Saved data entries
....

-- ==== Sys2Proof/Proofs/BusMessages.lean ====
section
/-! PROOFS. Messages on the trigger bus: what reception makes of them, and what each kind of message does to the unit that it reaches. -/

namespace Sys2Proof.Machine

open Sys2Proof

/-! ### Peers -/

/-- A peer that exists is changed in place. -/
theorem State.modPeer_peer {s : State} {p : Nat} (f : BusPeer → BusPeer) (hp : p < s.bus.peers.length) :
    (s.modPeer p f).peer p = f (s.peer p) := by
  simp [State.peer, State.modPeer, modAt, List.getD_eq_getElem?_getD, hp]

/-- A peer is read from the bus alone. -/
theorem State.peer_congr {s u : State} (h : u.bus.peers = s.bus.peers) (p : Nat) : u.peer p = s.peer p := by
  simp only [State.peer, h]

/-! ### Reception (R182) -/

@[simp] theorem State.at_busListens (s : State) (t : Time) : (s.at t).busListens = s.busListens := rfl
@[simp] theorem State.at_busDrives (s : State) (t : Time) : (s.at t).busDrives = s.busDrives := rfl

/-- A message has come from another unit: its sender is heard. -/
def State.busHeard (s : State) (t : Time) (p : Nat) : State := (s.at t).modPeer p fun x => { x with heard := some (max s.now t) }

theorem State.busHeard_peer {s : State} (t : Time) {p : Nat} (hp : p < s.bus.peers.length) :
    (s.busHeard t p).peer p = { s.peer p with heard := some (max s.now t) } :=
  State.modPeer_peer (s := s.at t) _ hp

/-- Its sender can be changed further. -/
theorem State.busHeard_exists {s : State} (t : Time) {p : Nat} (hp : p < s.bus.peers.length) :
    p < (s.busHeard t p).bus.peers.length :=
  Nat.lt_of_lt_of_eq hp (List.length_modify ..).symm

/-- What is configured is read from the configuration and the factory values alone. -/
theorem Within.cfgN {l : List Part} {s u : State} (h : Within l s u) (hcfg : .cfg ∉ l) (id : Nat) : u.cfgN id = s.cfgN id := by
  have hsame : u.cfg = s.cfg := h.part .cfg hcfg
  simp only [State.cfgN, State.conf, h.fac, hsame]

theorem State.busHeard_within (s : State) (t : Time) (p : Nat) : Within [.bus] s (s.busHeard t p) := .timed (State.modPeer_within ..)

/-- BUS_MISMATCH is kept in a field of its own. -/
theorem State.busMismatch_bus (s : State) (mode shot : Nat) : ∃ m, (s.busMismatch mode shot).bus = { s.bus with mismatch := m } := by
  unfold State.busMismatch
  split
  · exact ⟨_, rfl⟩
  · split
    · exact ⟨_, rfl⟩
    · exact ⟨_, State.raise_bus ..⟩

/-- The delay that a REPLY at t to the PROBE at t0 shows: half of the time between, less what the peer took of it (Table 08.4). -/
def replyDelay (t t0 : Time) (payload : U32) : Rat := (((t : Int) - (t0 : Int) - (payload.toNat % 2 ^ 28 : Nat) : Int) : Rat) / 2

section
variable {t : Time} {source : BitVec 4} {payload : U32} {crc : Byte} {s : State} (hlistens : s.busListens = true)
include hlistens

theorem State.busReceive_bad {kind : Nat} (own : Bool) (hbad : crc8 (busData kind source.toNat payload.toNat) ≠ crc) :
    (s.at t).busReceive own kind source payload crc = ((s.at t).count Id.BUS_CRC_ERRORS, false) := by
  simp only [State.busReceive, State.at_busListens, hlistens, Bool.not_true, Bool.false_eq_true, if_false, if_pos hbad]

/-- A bad CRC ends every message. -/
theorem exec_bus_bad {kind : Nat} {own : Bool} {c : Instr} (hbad : crc8 (busData kind source.toNat payload.toNat) ≠ crc)
    (hc : (kind, c) ∈ [(1, Instr.busFrame t own source payload crc), (2, .busTriggerMessage t own source payload crc),
      (3, .busProbe t own source payload crc), (4, .busReply t own source payload crc), (5, .busAnnounce t own source payload crc)]) :
    exec c s = .next ((s.at t).count Id.BUS_CRC_ERRORS) := by
  have hreceive := State.busReceive_bad (t := t) hlistens own hbad
  simp only [List.mem_cons, Prod.mk.injEq, List.not_mem_nil, or_false] at hc
  obtain ⟨rfl, rfl⟩ | ⟨rfl, rfl⟩ | ⟨rfl, rfl⟩ | ⟨rfl, rfl⟩ | ⟨rfl, rfl⟩ := hc
  · exact congrArg Host.Outcome.next (by rw [doBusFrame, hreceive]; rfl)
  · exact congrArg Host.Outcome.next (by rw [doBusTriggerMessage, hreceive]; rfl)
  · exact congrArg Host.Outcome.next (by rw [doBusProbe, hreceive]; rfl)
  · exact congrArg Host.Outcome.next (by rw [doBusReply, hreceive]; rfl)
  · exact congrArg Host.Outcome.next (by rw [doBusAnnounce, hreceive]; rfl)

variable (hforeign : source.toNat ≠ s.cfgN Id.BUS_POSITION)
include hforeign

theorem State.busReceive_good {kind : Nat} (hgood : crc8 (busData kind source.toNat payload.toNat) = crc) :
    (s.at t).busReceive false kind source payload crc = (s.busHeard t source.toNat, true) := by
  simp only [State.busReceive, State.at_busListens, hlistens, hgood, State.at_cfgN, hforeign, Bool.not_true, Bool.false_eq_true, if_false,
    ne_eq, not_true_eq_false]
  rfl

/-! ### The messages of another unit -/

/-- PROBE of this unit asks it for a REPLY (R185). -/
theorem doBusProbe_target (hgood : crc8 (busData 3 source.toNat payload.toNat) = crc)
    (htarget : payload.toNat / 2 ^ 28 = s.cfgN Id.BUS_POSITION) : doBusProbe t false source payload crc s =
      { s.busHeard t source.toNat with
        bus := { (s.busHeard t source.toNat).bus with reply := some (source.toNat, max s.now t) } } := by
  rw [doBusProbe, State.busReceive_good hlistens hforeign hgood]
  exact (if_neg Bool.false_ne_true).trans ((if_neg Bool.false_ne_true).trans (if_pos htarget))

variable (hpeer : source.toNat < s.bus.peers.length)
include hpeer

/-- FRAME keeps the bus alive (R183). -/
theorem doBusFrame_follower (hgood : crc8 (busData 1 source.toNat payload.toNat) = crc) (hrole : s.cfgN Id.BUS_ROLE = 2)
    (hpin : s.cfgN Id.FSYNC_SOURCE ≠ 2) :
    (doBusFrame t false source payload crc s).bus.frames = max s.now t :: s.bus.frames.take 1 ∧
      (doBusFrame t false source payload crc s).bus.alive = true ∧
      (doBusFrame t false source payload crc s).bus.master = source.toNat ∧
      ((doBusFrame t false source payload crc s).peer source.toNat).heard = some (max s.now t) := by
  unfold doBusFrame
  rw [State.busReceive_good hlistens hforeign hgood]
  extract_lets r s1 _ s2 p s3
  have hrole' : s1.cfgN Id.BUS_ROLE = 2 := hrole
  have hgoes : (!r.2) = false := rfl
  have hmaster : (!false && s1.cfgN Id.BUS_ROLE == 1) = false := by rw [hrole']; rfl
  have hfollows : (false || s1.cfgN Id.BUS_ROLE != 2) = false := by rw [hrole']; rfl
  have hpin' : ¬ s3.cfgN Id.FSYNC_SOURCE = 2 := by
    have h3 : Within [.bus] s s3 :=
      ((s.busHeard_within t source.toNat).seq (.seq (.update [.bus] (by rfl)) (State.busMismatch_within s2 ..))).up (by rfl)
    rwa [h3.cfgN (by decide)]
  obtain ⟨m, hbus⟩ := s2.busMismatch_bus (p / 2 ^ 30) (p / 2 ^ 18 % 4096 * 5)
  have hheard : (s3.peer source.toNat).heard = some (max s.now t) := by
    rw [State.peer_congr (s := s.busHeard t source.toNat) (by rw [hbus]), State.busHeard_peer t hpeer]
  simp only [hgoes, hmaster, hfollows, Bool.false_eq_true, if_false, if_neg hpin']
  split
  all_goals exact ⟨congrArg Bus.frames hbus, congrArg Bus.alive hbus, congrArg Bus.master hbus, hheard⟩

/-- TRIGGER offers a trigger, which is unplaced while the sender's delay is not known (R186). -/
theorem doBusTriggerMessage_offers (hgood : crc8 (busData 2 source.toNat payload.toNat) = crc) :
    ∃ g, doBusTriggerMessage t false source payload crc s = (s.busHeard t source.toNat).offer g ∧ g.source = 5 ∧
      g.unplaced = (s.peer source.toNat).delay.isNone := by
  have hdelay : ((s.busHeard t source.toNat).peer source.toNat).delay = (s.peer source.toNat).delay := by
    rw [State.busHeard_peer t hpeer]
    rfl
  rw [doBusTriggerMessage, State.busReceive_good hlistens hforeign hgood]
  exact ⟨_, rfl, rfl, congrArg Option.isNone hdelay⟩

/-- REPLY to this unit's PROBE, at most 100 µs after it, ends the wait, and its delay joins those of the peer (R185). -/
theorem doBusReply_inTime {t0 : Time} (hgood : crc8 (busData 4 source.toNat payload.toNat) = crc)
    (htarget : payload.toNat / 2 ^ 28 = s.cfgN Id.BUS_POSITION) (hprobe : s.bus.probe = some (source.toNat, t0))
    (htime : max s.now t ≤ t0 + usec 100) : (doBusReply t false source payload crc s).bus.probe = none ∧
      ((doBusReply t false source payload crc s).peer source.toNat).delays =
        (replyDelay (max s.now t) t0 payload :: (s.peer source.toNat).delays).take 16 := by
  have hmine : (!true || false || payload.toNat / 2 ^ 28 != (s.busHeard t source.toNat).cfgN Id.BUS_POSITION) = false :=
    bne_eq_false_iff_eq.mpr htarget
  have hprobe' : (s.busHeard t source.toNat).bus.probe = some (source.toNat, t0) := hprobe
  have hdelays : ((s.busHeard t source.toNat).peer source.toNat).delays = (s.peer source.toNat).delays := by
    rw [State.busHeard_peer t hpeer]
  have hrun : doBusReply t false source payload crc s =
      { s.busHeard t source.toNat with bus := { (s.busHeard t source.toNat).bus with probe := none } }.modPeer source.toNat fun p =>
        { p with delays := (replyDelay (max s.now t) t0 payload :: p.delays).take 16 } := by
    rw [doBusReply, State.busReceive_good hlistens hforeign hgood]
    refine (if_neg (ne_true_of_eq_false hmine)).trans ?_
    split
    next target t1 hsome =>
      obtain ⟨rfl, rfl⟩ := Prod.mk.inj (Option.some.inj (hprobe'.symm.trans hsome))
      exact (if_neg (not_not_intro rfl)).trans (if_neg (Nat.not_lt.mpr htime))
    next hnone => cases hprobe'.symm.trans hnone
  rw [hrun, ← hdelays]
  exact ⟨rfl, congrArg BusPeer.delays (State.modPeer_peer _ (by exact State.busHeard_exists t hpeer))⟩

/-- ANNOUNCE of the own FLEET_CODE marks the peer and tells of it (R177). -/
theorem doBusAnnounce_first (hgood : crc8 (busData 5 source.toNat payload.toNat) = crc)
    (hcode : payload.toNat % 262144 = s.cfgN Id.FLEET_CODE) (hfirst : (s.peer source.toNat).duplicate = false) :
    ((doBusAnnounce t false source payload crc s).peer source.toNat).duplicate = true ∧
      Told s (doBusAnnounce t false source payload crc s) 0x3601 1 (u32 (s.cfgN Id.FLEET_CODE)) (u32 source.toNat) 0 0 := by
  have hnew : (!true || false || payload.toNat % 262144 != (s.busHeard t source.toNat).cfgN Id.FLEET_CODE ||
      ((s.busHeard t source.toNat).peer source.toNat).duplicate) = false := by
    rw [State.busHeard_peer t hpeer, hfirst, Bool.or_false]
    exact bne_eq_false_iff_eq.mpr hcode
  have hrun : doBusAnnounce t false source payload crc s =
      ((s.busHeard t source.toNat).modPeer source.toNat fun p => { p with duplicate := true }).raise 0x3601 1
        (u32 (s.cfgN Id.FLEET_CODE)) (u32 source.toNat) := by
    rw [doBusAnnounce, State.busReceive_good hlistens hforeign hgood, ← hcode]
    exact if_neg (ne_true_of_eq_false hnew)
  rw [hrun, State.peer_congr (congrArg Bus.peers (State.raise_bus ..)), State.modPeer_peer _ (State.busHeard_exists t hpeer)]
  exact ⟨rfl, (State.raise_told ..).told (by decide)⟩

/-- Told once, it is not told again. -/
theorem doBusAnnounce_again (hgood : crc8 (busData 5 source.toNat payload.toNat) = crc)
    (hagain : (s.peer source.toNat).duplicate = true) : doBusAnnounce t false source payload crc s = s.busHeard t source.toNat := by
  have hagain' : ((s.busHeard t source.toNat).peer source.toNat).duplicate = true := by rw [State.busHeard_peer t hpeer, ← hagain]
  rw [doBusAnnounce, State.busReceive_good hlistens hforeign hgood]
  exact if_pos (Bool.or_eq_true_iff.mpr (.inr hagain'))

end

/-- Settles O47: a message with a bad CRC by `exec_bus_bad`; a good one has its sender heard, then by its kind. -/
theorem busMessagesTakeEffect : Obligations.BusMessagesTakeEffect := by
  unfold Obligations.BusMessagesTakeEffect
  refine ⟨fun t source p crc s hlistens => ⟨fun k own c hc hbad => ?_, fun hforeign hpeers => ?_⟩,
    fun t source p s hlistens hforeign hpeers hcode => ?_⟩
  · exact ⟨_, exec_bus_bad hlistens hbad hc, (State.at_quiet s t).trans (State.count_quiet ..), State.count_counter ..⟩
  · have hpeer : source.toNat < s.bus.peers.length := hpeers ▸ source.isLt
    refine ⟨fun hgood hrole hpin => ⟨_, rfl, doBusFrame_follower hlistens hforeign hpeer hgood hrole hpin⟩, fun hgood => ?_,
      fun hgood htarget => ?_, fun t0 hgood htarget hprobe htime => ?_⟩
    · obtain ⟨g, hrun, hsource, hplaced⟩ := doBusTriggerMessage_offers (t := t) hlistens hforeign hpeer hgood
      exact ⟨_, congrArg Host.Outcome.next hrun, g, State.mem_offer .., hsource, hplaced⟩
    · exact ⟨_, congrArg Host.Outcome.next (doBusProbe_target hlistens hforeign hgood htarget), rfl, rfl⟩
    · exact ⟨_, rfl, doBusReply_inTime hlistens hforeign hpeer hgood htarget hprobe htime⟩
  · have hpeer : source.toNat < s.bus.peers.length := hpeers ▸ source.isLt
    refine ⟨fun hfirst => ?_, fun hagain => ?_⟩
    · obtain ⟨hmarked, htold⟩ := doBusAnnounce_first (t := t) hlistens hforeign hpeer rfl hcode hfirst
      exact ⟨_, rfl, hmarked, htold, (doBusAnnounce_within ..).quiet⟩
    · have hrun := doBusAnnounce_again (t := t) (payload := p) hlistens hforeign hpeer rfl hagain
      exact ⟨_, congrArg Host.Outcome.next hrun, rfl, (s.busHeard_within t source.toNat).quiet⟩

end Sys2Proof.Machine
end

....

» **INSTRUCTIONS TO FOLLOW**
Every line above that includes the string "trans" needs to be copied.

» **EXERCISE OUTPUT**
  exact (if_neg Bool.false_ne_true).trans ((if_neg Bool.false_ne_true).trans (if_pos htarget))
    refine (if_neg (ne_true_of_eq_false hmine)).trans ?_
      obtain ⟨rfl, rfl⟩ := Prod.mk.inj (Option.some.inj (hprobe'.symm.trans hsome))
      exact (if_neg (not_not_intro rfl)).trans (if_neg (Nat.not_lt.mpr htime))
    next hnone => cases hprobe'.symm.trans hnone
  · exact ⟨_, exec_bus_bad hlistens hbad hc, (State.at_quiet s t).trans (State.count_quiet ..), State.count_counter ..⟩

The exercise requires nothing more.